BioFindr expects that expression data are stored as floating-point numbers in a DataFrame where columns correspond to variables (genes) and rows to samples, see the coexpression analysis tutorial for more details.

This tutorial uses two tables of expression data from the same set of samples, one for mRNA expression data called dt, and one for microRNA (miRNA) expression data called dm:

dt = DataFrame(Arrow.Table(datadir("exp_pro","findr-data-geuvadis", "dt.arrow")));
dm = DataFrame(Arrow.Table(datadir("exp_pro","findr-data-geuvadis", "dm.arrow")));

Genotype data

BioFindr expects that genotype data are stored as integer numbers in a DataFrame where columns correspond to variables (genetic variants) and rows to samples. Since BioFindr uses a categorical association model, it does not matter how different genotypes (e.g. heterozygous vs. homozygous) are encoded as integers. Future versions will support scientific types for representing genotype data.

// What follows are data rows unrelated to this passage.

-- ==== Sys2Proof/Laws/Decode.lean ====
section
/-! SUPPORT. The opcode map as intervals: each row spells exactly the words from its pattern up to its operand bits, so decoding and encoding can be read as arithmetic on the word's number. -/

namespace Sys2Proof

/-- A word agrees with a pattern above bit k exactly when it lies in the 2^k words from the pattern on. -/
theorem and_shifted_ones_eq (w p : Word64) (k : Nat) (hp : p.toNat % 2 ^ k = 0) :
    (w &&& (BitVec.allOnes 64 <<< k) = p) ↔ p.toNat ≤ w.toNat ∧ w.toNat < p.toNat + 2 ^ k := by
  have hand : (w &&& (BitVec.allOnes 64 <<< k)) = (w >>> k) <<< k := by
    ext i hi
    simp only [BitVec.getElem_and, BitVec.getElem_shiftLeft, BitVec.getElem_allOnes]
    by_cases h : i < k
    · simp [h]
    · have : k + (i - k) = i := by omega
      simp [h, this, BitVec.getLsbD_eq_getElem hi]
  have hnat : ((w >>> k) <<< k).toNat = w.toNat / 2 ^ k * 2 ^ k := by
    rw [BitVec.toNat_shiftLeft, BitVec.toNat_ushiftRight, Nat.shiftLeft_eq, Nat.shiftRight_eq_div_pow]
    exact Nat.mod_eq_of_lt (Nat.lt_of_le_of_lt (Nat.div_mul_le_self _ _) w.isLt)
  have h2 : 0 < 2 ^ k := Nat.two_pow_pos k
  have hd := Nat.div_add_mod p.toNat (2 ^ k)
  have hw := Nat.div_add_mod w.toNat (2 ^ k)
  have hlt := Nat.mod_lt w.toNat h2
  rw [hand]
  constructor
  · intro h
    have h := congrArg BitVec.toNat h
    rw [hnat] at h
    rw [Nat.mul_comm] at hw
    omega
  · rintro ⟨h1, h3⟩
    apply BitVec.eq_of_toNat_eq
    rw [hnat]
    have : w.toNat / 2 ^ k = p.toNat / 2 ^ k := by
      have hpk : p.toNat = 2 ^ k * (p.toNat / 2 ^ k) := by omega
      apply Nat.div_eq_of_lt_le
      · rw [Nat.mul_comm]; omega
      · rw [Nat.succ_mul, Nat.mul_comm]; omega
    rw [this, Nat.mul_comm]; omega

theorem spells_iff (r : Row) (k : Nat) (hm : r.mask = BitVec.allOnes 64 <<< k)
    (hp : r.pattern.toNat % 2 ^ k = 0) (w : Word64) :
    r.spells w = true ↔ r.pattern.toNat ≤ w.toNat ∧ w.toNat < r.pattern.toNat + 2 ^ k := by
  rw [Row.spells, beq_iff_eq, hm]
  exact and_shifted_ones_eq w r.pattern k hp

theorem find_row (r : Row) (rs : List Row) (w : Word64) :
    ((r :: rs).find? fun r => r.spells w).map (fun r => r.read w) =
      if r.spells w = true then some (r.read w) else (rs.find? fun r => r.spells w).map fun r => r.read w := by
  cases h : r.spells w <;> simp [List.find?, h]

/-- A row with every bit fixed spells its pattern only. -/
theorem find_row_exact (m : Mnemonic) (pat : Word64) (read : Word64 → Instr) (rs : List Row) (w : Word64) :
    (((⟨m, pat, 0xFFFFFFFFFFFFFFFF, read⟩ : Row) :: rs).find? fun r => r.spells w).map (fun r => r.read w) =
      if w.toNat = pat.toNat then some (read w) else (rs.find? fun r => r.spells w).map fun r => r.read w := by
  rw [find_row]
  refine if_congr ?_ rfl rfl
  rw [spells_iff _ 0 (by rfl) (by omega)]
  show pat.toNat ≤ w.toNat ∧ w.toNat < pat.toNat + 2 ^ 0 ↔ _
  omega

/-- A row with k operand bits spells the 2^k words from its pattern on. -/
theorem find_row_upto (k : Nat) (m : Mnemonic) (pat mask : Word64) (read : Word64 → Instr) (rs : List Row)
    (w : Word64) (hm : mask = BitVec.allOnes 64 <<< k) (hp : pat.toNat % 2 ^ k = 0) :
    (((⟨m, pat, mask, read⟩ : Row) :: rs).find? fun r => r.spells w).map (fun r => r.read w) =
      if pat.toNat ≤ w.toNat ∧ w.toNat < pat.toNat + 2 ^ k then some (read w)
      else (rs.find? fun r => r.spells w).map fun r => r.read w := by
  rw [find_row]
  exact if_congr (spells_iff _ k hm hp w) rfl rfl

/-- Decode (R117) by intervals of the word's number. -/
theorem decode_eq (w : Word64) :
    decode w =
      if w.toNat = 0 then some .nop
      else if w.toNat = 0x01 * 2 ^ 56 then some .startA
      else if w.toNat = 0x02 * 2 ^ 56 then some .startB
      else if w.toNat = 0x03 * 2 ^ 56 then some .wipe
      else if w.toNat = 0x04 * 2 ^ 56 then some .rdstat
      else if w.toNat = 0x05 * 2 ^ 56 then some .rdcntl
      else if w.toNat = 0x06 * 2 ^ 56 then some .rdcnth
      else if 0x10 * 2 ^ 56 ≤ w.toNat ∧ w.toNat < 0x10 * 2 ^ 56 + 2 ^ 8 then some (.feed1 (operandByte w 0))
      else if 0x11 * 2 ^ 56 ≤ w.toNat ∧ w.toNat < 0x11 * 2 ^ 56 + 2 ^ 16 then
        some (.feed2 (operandByte w 0) (operandByte w 1))
      else if 0x12 * 2 ^ 56 ≤ w.toNat ∧ w.toNat < 0x12 * 2 ^ 56 + 2 ^ 24 then
        some (.feed3 (operandByte w 0) (operandByte w 1) (operandByte w 2))
      else if 0x13 * 2 ^ 56 ≤ w.toNat ∧ w.toNat < 0x13 * 2 ^ 56 + 2 ^ 32 then
        some (.feed4 (operandByte w 0) (operandByte w 1) (operandByte w 2) (operandByte w 3))
      else if w.toNat = 0x20 * 2 ^ 56 then some .finish
      else if 0x30 * 2 ^ 56 ≤ w.toNat ∧ w.toNat < 0x30 * 2 ^ 56 + 2 ^ 4 then some (.rdhex (operandIndex w))
      else if 0x31 * 2 ^ 56 ≤ w.toNat ∧ w.toNat < 0x31 * 2 ^ 56 + 2 ^ 4 then some (.rdraw (operandIndex w))
      else none := by
  unfold decode opcodeMap
  simp only [List.cons_append, List.nil_append]
  rw [find_row_exact, find_row_exact, find_row_exact, find_row_exact, find_row_exact, find_row_exact, find_row_exact,
    find_row_upto 8 _ _ _ _ _ _ (by rfl) (by rfl), find_row_upto 16 _ _ _ _ _ _ (by rfl) (by rfl),
    find_row_upto 24 _ _ _ _ _ _ (by rfl) (by rfl), find_row_upto 32 _ _ _ _ _ _ (by rfl) (by rfl),
    find_row_exact, find_row_upto 4 _ _ _ _ _ _ (by rfl) (by rfl),
    find_row_upto 4 _ _ _ _ _ _ (by rfl) (by rfl)]
  rfl

/-- The outcomes of decode, each with the words it is for (R115, R116). -/
theorem decode_cases (w : Word64) :
    (w.toNat = 0 ∧ decode w = some .nop) ∨
    (w.toNat = 0x01 * 2 ^ 56 ∧ decode w = some .startA) ∨
    (w.toNat = 0x02 * 2 ^ 56 ∧ decode w = some .startB) ∨
    (w.toNat = 0x03 * 2 ^ 56 ∧ decode w = some .wipe) ∨
    (w.toNat = 0x04 * 2 ^ 56 ∧ decode w = some .rdstat) ∨
    (w.toNat = 0x05 * 2 ^ 56 ∧ decode w = some .rdcntl) ∨
    (w.toNat = 0x06 * 2 ^ 56 ∧ decode w = some .rdcnth) ∨
    ((0x10 * 2 ^ 56 ≤ w.toNat ∧ w.toNat < 0x10 * 2 ^ 56 + 2 ^ 8) ∧ decode w = some (.feed1 (operandByte w 0))) ∨
    ((0x11 * 2 ^ 56 ≤ w.toNat ∧ w.toNat < 0x11 * 2 ^ 56 + 2 ^ 16) ∧ decode w = some (.feed2 (operandByte w 0) (operandByte w 1))) ∨
    ((0x12 * 2 ^ 56 ≤ w.toNat ∧ w.toNat < 0x12 * 2 ^ 56 + 2 ^ 24) ∧ decode w = some (.feed3 (operandByte w 0) (operandByte w 1) (operandByte w 2))) ∨
    ((0x13 * 2 ^ 56 ≤ w.toNat ∧ w.toNat < 0x13 * 2 ^ 56 + 2 ^ 32) ∧ decode w = some (.feed4 (operandByte w 0) (operandByte w 1) (operandByte w 2) (operandByte w 3))) ∨
    (w.toNat = 0x20 * 2 ^ 56 ∧ decode w = some .finish) ∨
    ((0x30 * 2 ^ 56 ≤ w.toNat ∧ w.toNat < 0x30 * 2 ^ 56 + 2 ^ 4) ∧ decode w = some (.rdhex (operandIndex w))) ∨
    ((0x31 * 2 ^ 56 ≤ w.toNat ∧ w.toNat < 0x31 * 2 ^ 56 + 2 ^ 4) ∧ decode w = some (.rdraw (operandIndex w))) ∨
    (¬ (w.toNat = 0) ∧
      ¬ (w.toNat = 0x01 * 2 ^ 56) ∧
      ¬ (w.toNat = 0x02 * 2 ^ 56) ∧
      ¬ (w.toNat = 0x03 * 2 ^ 56) ∧
      ¬ (w.toNat = 0x04 * 2 ^ 56) ∧
      ¬ (w.toNat = 0x05 * 2 ^ 56) ∧
      ¬ (w.toNat = 0x06 * 2 ^ 56) ∧
      ¬ (0x10 * 2 ^ 56 ≤ w.toNat ∧ w.toNat < 0x10 * 2 ^ 56 + 2 ^ 8) ∧
      ¬ (0x11 * 2 ^ 56 ≤ w.toNat ∧ w.toNat < 0x11 * 2 ^ 56 + 2 ^ 16) ∧
      ¬ (0x12 * 2 ^ 56 ≤ w.toNat ∧ w.toNat < 0x12 * 2 ^ 56 + 2 ^ 24) ∧
      ¬ (0x13 * 2 ^ 56 ≤ w.toNat ∧ w.toNat < 0x13 * 2 ^ 56 + 2 ^ 32) ∧
      ¬ (w.toNat = 0x20 * 2 ^ 56) ∧
      ¬ (0x30 * 2 ^ 56 ≤ w.toNat ∧ w.toNat < 0x30 * 2 ^ 56 + 2 ^ 4) ∧
      ¬ (0x31 * 2 ^ 56 ≤ w.toNat ∧ w.toNat < 0x31 * 2 ^ 56 + 2 ^ 4) ∧
      decode w = none) := by
  rw [decode_eq]
  by_cases h0 : w.toNat = 0
  · rw [if_pos h0]; exact .inl ⟨h0, rfl⟩
  rw [if_neg h0]
  by_cases h1 : w.toNat = 0x01 * 2 ^ 56
  · rw [if_pos h1]; exact (.inr <| .inl ⟨h1, rfl⟩)
  rw [if_neg h1]
  by_cases h2 : w.toNat = 0x02 * 2 ^ 56
  · rw [if_pos h2]; exact (.inr <| (.inr <| .inl ⟨h2, rfl⟩))
  rw [if_neg h2]
  by_cases h3 : w.toNat = 0x03 * 2 ^ 56
  · rw [if_pos h3]; exact (.inr <| (.inr <| (.inr <| .inl ⟨h3, rfl⟩)))
  rw [if_neg h3]
  by_cases h4 : w.toNat = 0x04 * 2 ^ 56
  · rw [if_pos h4]; exact (.inr <| (.inr <| (.inr <| (.inr <| .inl ⟨h4, rfl⟩))))
  rw [if_neg h4]
  by_cases h5 : w.toNat = 0x05 * 2 ^ 56
  · rw [if_pos h5]; exact (.inr <| (.inr <| (.inr <| (.inr <| (.inr <| .inl ⟨h5, rfl⟩)))))
  rw [if_neg h5]
  by_cases h6 : w.toNat = 0x06 * 2 ^ 56
  · rw [if_pos h6]; exact (.inr <| (.inr <| (.inr <| (.inr <| (.inr <| (.inr <| .inl ⟨h6, rfl⟩))))))
  rw [if_neg h6]
  by_cases h7 : (0x10 * 2 ^ 56 ≤ w.toNat ∧ w.toNat < 0x10 * 2 ^ 56 + 2 ^ 8)
  · rw [if_pos h7]; exact (.inr <| (.inr <| (.inr <| (.inr <| (.inr <| (.inr <| (.inr <| .inl ⟨h7, rfl⟩)))))))
  rw [if_neg h7]
  by_cases h8 : (0x11 * 2 ^ 56 ≤ w.toNat ∧ w.toNat < 0x11 * 2 ^ 56 + 2 ^ 16)
  · rw [if_pos h8]; exact (.inr <| (.inr <| (.inr <| (.inr <| (.inr <| (.inr <| (.inr <| (.inr <| .inl ⟨h8, rfl⟩))))))))
  rw [if_neg h8]
  by_cases h9 : (0x12 * 2 ^ 56 ≤ w.toNat ∧ w.toNat < 0x12 * 2 ^ 56 + 2 ^ 24)
  · rw [if_pos h9]; exact (.inr <| (.inr <| (.inr <| (.inr <| (.inr <| (.inr <| (.inr <| (.inr <| (.inr <| .inl ⟨h9, rfl⟩)))))))))
  rw [if_neg h9]
  by_cases h10 : (0x13 * 2 ^ 56 ≤ w.toNat ∧ w.toNat < 0x13 * 2 ^ 56 + 2 ^ 32)
  · rw [if_pos h10]; exact (.inr <| (.inr <| (.inr <| (.inr <| (.inr <| (.inr <| (.inr <| (.inr <| (.inr <| (.inr <| .inl ⟨h10, rfl⟩))))))))))
  rw [if_neg h10]
  by_cases h11 : w.toNat = 0x20 * 2 ^ 56
  · rw [if_pos h11]; exact (.inr <| (.inr <| (.inr <| (.inr <| (.inr <| (.inr <| (.inr <| (.inr <| (.inr <| (.inr <| (.inr <| .inl ⟨h11, rfl⟩)))))))))))
  rw [if_neg h11]
  by_cases h12 : (0x30 * 2 ^ 56 ≤ w.toNat ∧ w.toNat < 0x30 * 2 ^ 56 + 2 ^ 4)
  · rw [if_pos h12]; exact (.inr <| (.inr <| (.inr <| (.inr <| (.inr <| (.inr <| (.inr <| (.inr <| (.inr <| (.inr <| (.inr <| (.inr <| .inl ⟨h12, rfl⟩))))))))))))
  rw [if_neg h12]
  by_cases h13 : (0x31 * 2 ^ 56 ≤ w.toNat ∧ w.toNat < 0x31 * 2 ^ 56 + 2 ^ 4)
  · rw [if_pos h13]; exact (.inr <| (.inr <| (.inr <| (.inr <| (.inr <| (.inr <| (.inr <| (.inr <| (.inr <| (.inr <| (.inr <| (.inr <| (.inr <| .inl ⟨h13, rfl⟩)))))))))))))
  rw [if_neg h13]
  exact (.inr <| (.inr <| (.inr <| (.inr <| (.inr <| (.inr <| (.inr <| (.inr <| (.inr <| (.inr <| (.inr <| (.inr <| (.inr <| (.inr <| ⟨h0, h1, h2, h3, h4, h5, h6, h7, h8, h9, h10, h11, h12, h13, rfl⟩))))))))))))))

/-- Putting bits side by side adds their numbers (R12). -/
theorem toNat_append_add {m n : Nat} (x : BitVec m) (y : BitVec n) : (x ++ y).toNat = x.toNat * 2 ^ n + y.toNat := by
  rw [BitVec.toNat_append, ← Nat.shiftLeft_add_eq_or_of_lt y.isLt, Nat.shiftLeft_eq]

/-- The number of a command word (R110). -/
theorem commandWord_toNat (opc : BitVec 8) (data : BitVec 32) :
    (commandWord opc data).toNat = opc.toNat * 2 ^ 56 + data.toNat := by
  have h0 : (0 : BitVec 24).toNat = 0 := rfl
  simp only [commandWord, toNat_append_add, h0]
  omega

/-- The numbers of the words encode gives (R112, R113, R114). -/
theorem encode_toNat (i : Instr) : (encode i).toNat =
    match i with
    | .nop => 0
    | .startA => 0x01 * 2 ^ 56
    | .startB => 0x02 * 2 ^ 56
    | .wipe => 0x03 * 2 ^ 56
    | .rdstat => 0x04 * 2 ^ 56
    | .rdcntl => 0x05 * 2 ^ 56
    | .rdcnth => 0x06 * 2 ^ 56
    | .feed1 b0 => 0x10 * 2 ^ 56 + b0.toNat
    | .feed2 b0 b1 => 0x11 * 2 ^ 56 + (b1.toNat * 2 ^ 8 + b0.toNat)
    | .feed3 b0 b1 b2 => 0x12 * 2 ^ 56 + ((b2.toNat * 2 ^ 8 + b1.toNat) * 2 ^ 8 + b0.toNat)
    | .feed4 b0 b1 b2 b3 =>
      0x13 * 2 ^ 56 + (((b3.toNat * 2 ^ 8 + b2.toNat) * 2 ^ 8 + b1.toNat) * 2 ^ 8 + b0.toNat)
    | .finish => 0x20 * 2 ^ 56
    | .rdhex idx => 0x30 * 2 ^ 56 + idx % 16
    | .rdraw idx => 0x31 * 2 ^ 56 + idx % 16 := by
  have z (n : Nat) : (0 : BitVec n).toNat = 0 := by simp
  cases i <;> simp only [encode, commandWord_toNat, toNat_append_add, z] <;> simp

theorem operandByte_toNat (w : Word64) (k : Nat) : (operandByte w k).toNat = w.toNat / 2 ^ (8 * k) % 256 := by
  simp [operandByte, BitVec.extractLsb'_toNat, Nat.shiftRight_eq_div_pow]

theorem operandIndex_eq (w : Word64) : operandIndex w = w.toNat % 16 := by
  simp [operandIndex, BitVec.extractLsb'_toNat]

end Sys2Proof
end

This tutorial uses two tables of genotype data from the same set of samples as the expression data, one with genotypes for mRNA eQTLs called dgt, and one for microRNA (miRNA) eQTLs called dgm:

dgt = DataFrame(Arrow.Table(datadir("exp_pro","findr-data-geuvadis", "dgt.arrow")));
dgm = DataFrame(Arrow.Table(datadir("exp_pro","findr-data-geuvadis", "dgm.arrow")));

Run BioFindr

Assume we are interested in identifying mRNA genes whose expression levels are associated to microRNA eQTLs. We run:

dP = findr(dt, dgm, FDR=0.05)
245×4 DataFrame
220 rows omitted
Row Source Target Probability qvalue
String String Float64 Float64
1 rs71532525 ENSG00000229358.2 1.0 0.0
2 rs6987762 ENSG00000245080.3 1.0 0.0
3 rs3807344 ENSG00000128510.5 1.0 0.0
4 rs6462386 ENSG00000229358.2 1.0 0.0
5 rs3807344_1 ENSG00000128510.5 1.0 0.0
6 rs9616333 ENSG00000212939.2 1.0 4.48436e-11
7 rs8141807 ENSG00000212939.2 1.0 2.89877e-10
8 rs5743580 ENSG00000174130.7 1.0 3.65605e-9
9 rs73236618 ENSG00000174130.7 1.0 1.30597e-8
10 rs5743580 ENSG00000174125.3 1.0 2.22497e-8
11 rs73236618 ENSG00000174125.3 1.0 4.03598e-8
12 rs6462386 ENSG00000237004.2 1.0 5.69644e-8
13 rs71532525 ENSG00000237004.2 1.0 8.03159e-8
234 rs768533 ENSG00000177239.9 0.904976 0.0477775
235 rs768533_1 ENSG00000177239.9 0.904976 0.0479786
236 rs768533 ENSG00000237172.3 0.904966 0.048178
237 rs768533_1 ENSG00000237172.3 0.904966 0.0483757
238 indel:3I_20_62542026 ENSG00000182718.11 0.903654 0.0485772
239 rs4926170 ENSG00000241129.2 0.90332 0.0487785
240 rs80283015 ENSG00000145349.12 0.903025 0.0489793
241 rs768533 ENSG00000228976.1 0.902361 0.0491812
242 rs768533_1 ENSG00000228976.1 0.902361 0.0493815
243 rs80283015 ENSG00000088992.13 0.902234 0.0495806
244 rs30221 ENSG00000249719.1 0.902213 0.0497781
245 rs80283015 ENSG00000231249.1 0.901757 0.049976

BioFindr computes a posterior probability of non-zero association for every Source variant (columns of dgm) and Target gene (columns of dt). By default the output is sorted by decreasing Probability. The optional parameter FDR can be used to limit the output to the set of pairs that has a global false discovery rate (FDR) less than a desired value (here set to 5%). The qvalue column in the output can be used for further filtering of the output, see the coexpression analysis tutorial for further details.

Note the order of the arguments. The first argument dt is the Target DataFrame, and the second argument the Source DataFrame.